An exact repetition of all the entries that follow is required.

[RECORD SET]
┄┄┄┄┄┄┄┄┄┄

/-! ## The mask unit (R308-R313) -/

/-- A grammar state block as read, or none where a check fails (R308). -/
def grsOf (b : Bytes) (handle states : Nat) : Option GramState :=
  let n := subNat b 0x0C 2
  if b.take 4 = ascii "GRS1" ∧ subNat b 4 4 = handle ∧ subNat b 8 4 < states ∧ n ≤ 1024 ∧ subNat b 0x3C 4 = crc32c (b.take 0x3C ++ (b.drop 0x40).take (2 * n)) then
    some { q := subNat b 8 4, stack := ((List.range n).map fun i => subNat b (0x40 + 2 * i) 2).reverse, steps := subNat b 0x10 8, done := bitOf (subNat b 0x0E 2) 0 }
  else none
/-- Write a grammar state block; entries above DEPTH are free (log 28). -/
def grsWrite (d : Desc) (f : TextF) (g : GramState) : EM Unit := do
  let h := ascii "GRS1" ++ leBytes 4 f.handle ++ leBytes 4 g.q ++ leBytes 2 g.stack.length ++ leBytes 2 (b2n g.done) ++ leBytes 8 g.steps ++ zeros 36
  let st := g.stack.reverse.flatMap fun x => leBytes 2 x
  let t ← engFree (2048 - st.length)
  engWrite d f.st (h ++ leBytes 4 (crc32c (h ++ st)) ++ st ++ t)
/-- The mask report (R313). -/
def maskReport (d : Desc) (f : TextF) (g : Option (Array Byte × GramState)) (bounded : Bool) (allowed : Nat) (st : Status) : EM Unit := do
  match g with
  | some (a, x) =>
    let acc := (gState a x.q).accept && x.stack = []
    textReport d f (leBytes 4 x.q ++ leBytes 2 x.stack.length ++ leBytes 2 (b2n acc + 2 * b2n x.done + 4 * b2n bounded) ++ leBytes 4 allowed ++
      leBytes 2 st.toNat ++ zeros 2 ++ leBytes 8 x.steps ++ zeros 40)
  | none =>
    let q ← engFree 8
    let w ← engFree 8
    textReport d f (q ++ leBytes 4 0 ++ leBytes 2 st.toNat ++ zeros 2 ++ w ++ zeros 40)
/-- Write the mask of a state and report; without a mask, RESULT and ALLOWED are those of R297. -/
def maskOut (n : Nat) (d : Desc) (f : TextF) (a : Array Byte) (h : GramHdr) (g : GramState) (bounded want : Bool) : EM EngOut := do
  if want then
    let m := gMask a h g
    engWrite d f.out m.1
    engDo fun s => engCount s (0x100 * n + 40) 1
    maskReport d f (some (a, g)) bounded m.2 stOk
    textDone stOk m.2
  else
    maskReport d f (some (a, g)) bounded (gMask a h g).2 stOk
    textDone stOk 0
/-- GRAMMAR_INIT, ADVANCE and MASK. -/
def maskOp (n op : Nat) (d : Desc) (f : TextF) : EM EngOut := do
  match slotOfHandle (← get) n 2 d f.handle with
  | none =>
    maskReport d f none false 0 0x0403
    textDone 0x0403 0
  | some key =>
    let sl := tokSlot (← get) key
    let a ← slotImage d sl
    let h := gramHdr a
    let want := op = 8 || tfMaskAfter f
    let st ← if op = 6 then pure (some ({ q := h.start, stack := [], steps := 0, done := false } : GramState))
      else do
        let b ← engBytes d f.st 2112
        pure (grsOf b f.handle h.states)
    match st with
    | none =>
      maskReport d f none sl.bounded 0 0x040A
      textDone 0x040A 0
    | some g =>
      let bad := fun (e : Status) => do
        maskReport d f (some (a, g)) sl.bounded (gMask a h g).2 e
        textDone e 0
      if want ∧ f.cap < ceilDiv h.v 512 * 64 then bad 0x0405
      else if op = 8 then maskOut n d f a h g sl.bounded true
      else if op = 6 then do
        grsWrite d f g
        maskOut n d f a h g sl.bounded want
      else if g.done then bad 0x040C
      else match gAdvance a h g f.token with
        | none => bad 0x040B
        | some x => do
          grsWrite d f x
          maskOut n d f a h x sl.bounded want

/-! ## The commands -/

/-- Run one OP of the token engine on cluster n. -/
def textBody (n op : Nat) (d : Desc) (b : Bytes) : EM EngOut := do
  engNeed (textFOk op b)
  let f := textF b
  match op with
  | 1 => tokLoadOp n d f
  | 2 => gramLoadOp n d f
  | 3 => unloadOp n d f
  | 4 => tokenizeOp n d f
  | 5 => detokenizeOp n d f
  | _ => maskOp n op d f
/-- Budget of a token engine descriptor (R315). -/
def textBudget (op : Nat) (push : Bool) (b : Bytes) : Nat × Nat :=
  let f := textF b
  let row := fun n => (1000, 48 * n)
  match op with
  | 1 | 2 | 4 => row f.inLen
  | 3 => row 64
  | 5 => row f.cap
  | _ => if (op = 8 || tfMaskAfter f) && push then (12800, 0) else (3200, 0)
/-- Unit of a queued descriptor: 1 tokenizer, 2 mask (R297); UNLOAD goes by the KIND of its handle. -/
def textUnit (s : State) (d : Desc) : Nat :=
  if d.op = 1 ∨ d.op = 4 ∨ d.op = 5 then 1
  else if d.op = 3 then (if bitsAt (subNat (descPeek s d) 0x1C 4) 6 2 = 2 then 2 else 1) else 2
/-- The descriptor that a unit of the engine takes next (R314): the oldest, or under STRICT the least tag. -/
def textHead (s : State) (code u : Nat) : Option Desc :=
  ((engQueue s code).filter fun d => textUnit s d = u && !d.active).foldl (fun b d =>
    match b with
    | none => some d
    | some x => if strictJob s d.job && strictJob s x.job && decide (d.tag.toNat < x.tag.toNat) then some d else b) none
/-- The grammar that a descriptor names is a pushdown grammar. -/
def textPush (s : State) (n : Nat) (d : Desc) : Bool :=
  match slotOfHandle s n 2 d (subNat (descPeek s d) 0x1C 4) with
  | some key =>
    match ((slotImage d (tokSlot s key) : EM (Array Byte)).run s).1 with
    | .ok a => ab a 5 = 1
    | .error _ => false
  | none => false
/-- Start the head descriptor of a unit where it has the OP: each unit takes its descriptors in order (R314). -/
def textRun (code op : Nat) (s0 : State) : State :=
  if !engIs 2 code || !engStarts s0 code then s0
  else
    let s := engFlush s0 code
    match (textHead s code 1).filter (fun d => d.op = op) <|> (textHead s code 2).filter (fun d => d.op = op) with
    | none => s
    | some d =>
      engSettle code d (textBudget op (textPush s (code - 64) d) (descPeek s d)) ((do
        engNeed (d.length = 128)
        let b ← engBytes d d.va 128
        textBody (code - 64) op d b : EM EngOut).run s)
/-- TOK_LOAD. -/
def execTokLoad (code : BitVec 8) (s : State) : Out_ := .next (textRun code.toNat 1 s)
/-- GRAMMAR_LOAD. -/
def execGrammarLoad (code : BitVec 8) (s : State) : Out_ := .next (textRun code.toNat 2 s)
/-- UNLOAD. -/
def execUnload (code : BitVec 8) (s : State) : Out_ := .next (textRun code.toNat 3 s)
/-- TOKENIZE. -/
def execTokenize (code : BitVec 8) (s : State) : Out_ := .next (textRun code.toNat 4 s)
/-- DETOKENIZE. -/
def execDetokenize (code : BitVec 8) (s : State) : Out_ := .next (textRun code.toNat 5 s)
/-- GRAMMAR_INIT. -/
def execGrammarInit (code : BitVec 8) (s : State) : Out_ := .next (textRun code.toNat 6 s)
/-- ADVANCE. -/
def execAdvance (code : BitVec 8) (s : State) : Out_ := .next (textRun code.toNat 7 s)
/-- MASK. -/
def execMask (code : BitVec 8) (s : State) : Out_ := .next (textRun code.toNat 8 s)

end Sys2Proof.Machine
end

┄┄┄┄┄┄┄┄┄┄

[ANSWER BELOW]
/-! ## The mask unit (R308-R313) -/

/-- A grammar state block as read, or none where a check fails (R308). -/
def grsOf (b : Bytes) (handle states : Nat) : Option GramState :=
  let n := subNat b 0x0C 2
  if b.take 4 = ascii "GRS1" ∧ subNat b 4 4 = handle ∧ subNat b 8 4 < states ∧ n ≤ 1024 ∧ subNat b 0x3C 4 = crc32c (b.take 0x3C ++ (b.drop 0x40).take (2 * n)) then
    some { q := subNat b 8 4, stack := ((List.range n).map fun i => subNat b (0x40 + 2 * i) 2).reverse, steps := subNat b 0x10 8, done := bitOf (subNat b 0x0E 2) 0 }
  else none
/-- Write a grammar state block; entries above DEPTH are free (log 28). -/
def grsWrite (d : Desc) (f : TextF) (g : GramState) : EM Unit := do
  let h := ascii "GRS1" ++ leBytes 4 f.handle ++ leBytes 4 g.q ++ leBytes 2 g.stack.length ++ leBytes 2 (b2n g.done) ++ leBytes 8 g.steps ++ zeros 36
  let st := g.stack.reverse.flatMap fun x => leBytes 2 x
  let t ← engFree (2048 - st.length)
  engWrite d f.st (h ++ leBytes 4 (crc32c (h ++ st)) ++ st ++ t)
/-- The mask report (R313). -/
def maskReport (d : Desc) (f : TextF) (g : Option (Array Byte × GramState)) (bounded : Bool) (allowed : Nat) (st : Status) : EM Unit := do
  match g with
  | some (a, x) =>
    let acc := (gState a x.q).accept && x.stack = []
    textReport d f (leBytes 4 x.q ++ leBytes 2 x.stack.length ++ leBytes 2 (b2n acc + 2 * b2n x.done + 4 * b2n bounded) ++ leBytes 4 allowed ++
      leBytes 2 st.toNat ++ zeros 2 ++ leBytes 8 x.steps ++ zeros 40)
  | none =>
    let q ← engFree 8
    let w ← engFree 8
    textReport d f (q ++ leBytes 4 0 ++ leBytes 2 st.toNat ++ zeros 2 ++ w ++ zeros 40)
/-- Write the mask of a state and report; without a mask, RESULT and ALLOWED are those of R297. -/
def maskOut (n : Nat) (d : Desc) (f : TextF) (a : Array Byte) (h : GramHdr) (g : GramState) (bounded want : Bool) : EM EngOut := do
  if want then
    let m := gMask a h g
    engWrite d f.out m.1
    engDo fun s => engCount s (0x100 * n + 40) 1
    maskReport d f (some (a, g)) bounded m.2 stOk
    textDone stOk m.2
  else
    maskReport d f (some (a, g)) bounded (gMask a h g).2 stOk
    textDone stOk 0
/-- GRAMMAR_INIT, ADVANCE and MASK. -/
def maskOp (n op : Nat) (d : Desc) (f : TextF) : EM EngOut := do
  match slotOfHandle (← get) n 2 d f.handle with
  | none =>
    maskReport d f none false 0 0x0403
    textDone 0x0403 0
  | some key =>
    let sl := tokSlot (← get) key
    let a ← slotImage d sl
    let h := gramHdr a
    let want := op = 8 || tfMaskAfter f
    let st ← if op = 6 then pure (some ({ q := h.start, stack := [], steps := 0, done := false } : GramState))
      else do
        let b ← engBytes d f.st 2112
        pure (grsOf b f.handle h.states)
    match st with
    | none =>
      maskReport d f none sl.bounded 0 0x040A
      textDone 0x040A 0
    | some g =>
      let bad := fun (e : Status) => do
        maskReport d f (some (a, g)) sl.bounded (gMask a h g).2 e
        textDone e 0
      if want ∧ f.cap < ceilDiv h.v 512 * 64 then bad 0x0405
      else if op = 8 then maskOut n d f a h g sl.bounded true
      else if op = 6 then do
        grsWrite d f g
        maskOut n d f a h g sl.bounded want
      else if g.done then bad 0x040C
      else match gAdvance a h g f.token with
        | none => bad 0x040B
        | some x => do
          grsWrite d f x
          maskOut n d f a h x sl.bounded want

/-! ## The commands -/

/-- Run one OP of the token engine on cluster n. -/
def textBody (n op : Nat) (d : Desc) (b : Bytes) : EM EngOut := do
  engNeed (textFOk op b)
  let f := textF b
  match op with
  | 1 => tokLoadOp n d f
  | 2 => gramLoadOp n d f
  | 3 => unloadOp n d f
  | 4 => tokenizeOp n d f
  | 5 => detokenizeOp n d f
  | _ => maskOp n op d f
/-- Budget of a token engine descriptor (R315). -/
def textBudget (op : Nat) (push : Bool) (b : Bytes) : Nat × Nat :=
  let f := textF b
  let row := fun n => (1000, 48 * n)
  match op with
  | 1 | 2 | 4 => row f.inLen
  | 3 => row 64
  | 5 => row f.cap
  | _ => if (op = 8 || tfMaskAfter f) && push then (12800, 0) else (3200, 0)
/-- Unit of a queued descriptor: 1 tokenizer, 2 mask (R297); UNLOAD goes by the KIND of its handle. -/
def textUnit (s : State) (d : Desc) : Nat :=
  if d.op = 1 ∨ d.op = 4 ∨ d.op = 5 then 1
  else if d.op = 3 then (if bitsAt (subNat (descPeek s d) 0x1C 4) 6 2 = 2 then 2 else 1) else 2
/-- The descriptor that a unit of the engine takes next (R314): the oldest, or under STRICT the least tag. -/
def textHead (s : State) (code u : Nat) : Option Desc :=
  ((engQueue s code).filter fun d => textUnit s d = u && !d.active).foldl (fun b d =>
    match b with
    | none => some d
    | some x => if strictJob s d.job && strictJob s x.job && decide (d.tag.toNat < x.tag.toNat) then some d else b) none
/-- The grammar that a descriptor names is a pushdown grammar. -/
def textPush (s : State) (n : Nat) (d : Desc) : Bool :=
  match slotOfHandle s n 2 d (subNat (descPeek s d) 0x1C 4) with
  | some key =>
    match ((slotImage d (tokSlot s key) : EM (Array Byte)).run s).1 with
    | .ok a => ab a 5 = 1
    | .error _ => false
  | none => false
/-- Start the head descriptor of a unit where it has the OP: each unit takes its descriptors in order (R314). -/
def textRun (code op : Nat) (s0 : State) : State :=
  if !engIs 2 code || !engStarts s0 code then s0
  else
    let s := engFlush s0 code
    match (textHead s code 1).filter (fun d => d.op = op) <|> (textHead s code 2).filter (fun d => d.op = op) with
    | none => s
    | some d =>
      engSettle code d (textBudget op (textPush s (code - 64) d) (descPeek s d)) ((do
        engNeed (d.length = 128)
        let b ← engBytes d d.va 128
        textBody (code - 64) op d b : EM EngOut).run s)
/-- TOK_LOAD. -/
def execTokLoad (code : BitVec 8) (s : State) : Out_ := .next (textRun code.toNat 1 s)
/-- GRAMMAR_LOAD. -/
def execGrammarLoad (code : BitVec 8) (s : State) : Out_ := .next (textRun code.toNat 2 s)
/-- UNLOAD. -/
def execUnload (code : BitVec 8) (s : State) : Out_ := .next (textRun code.toNat 3 s)
/-- TOKENIZE. -/
def execTokenize (code : BitVec 8) (s : State) : Out_ := .next (textRun code.toNat 4 s)
/-- DETOKENIZE. -/
def execDetokenize (code : BitVec 8) (s : State) : Out_ := .next (textRun code.toNat 5 s)
/-- GRAMMAR_INIT. -/
def execGrammarInit (code : BitVec 8) (s : State) : Out_ := .next (textRun code.toNat 6 s)
/-- ADVANCE. -/
def execAdvance (code : BitVec 8) (s : State) : Out_ := .next (textRun code.toNat 7 s)
/-- MASK. -/
def execMask (code : BitVec 8) (s : State) : Out_ := .next (textRun code.toNat 8 s)

end Sys2Proof.Machine
end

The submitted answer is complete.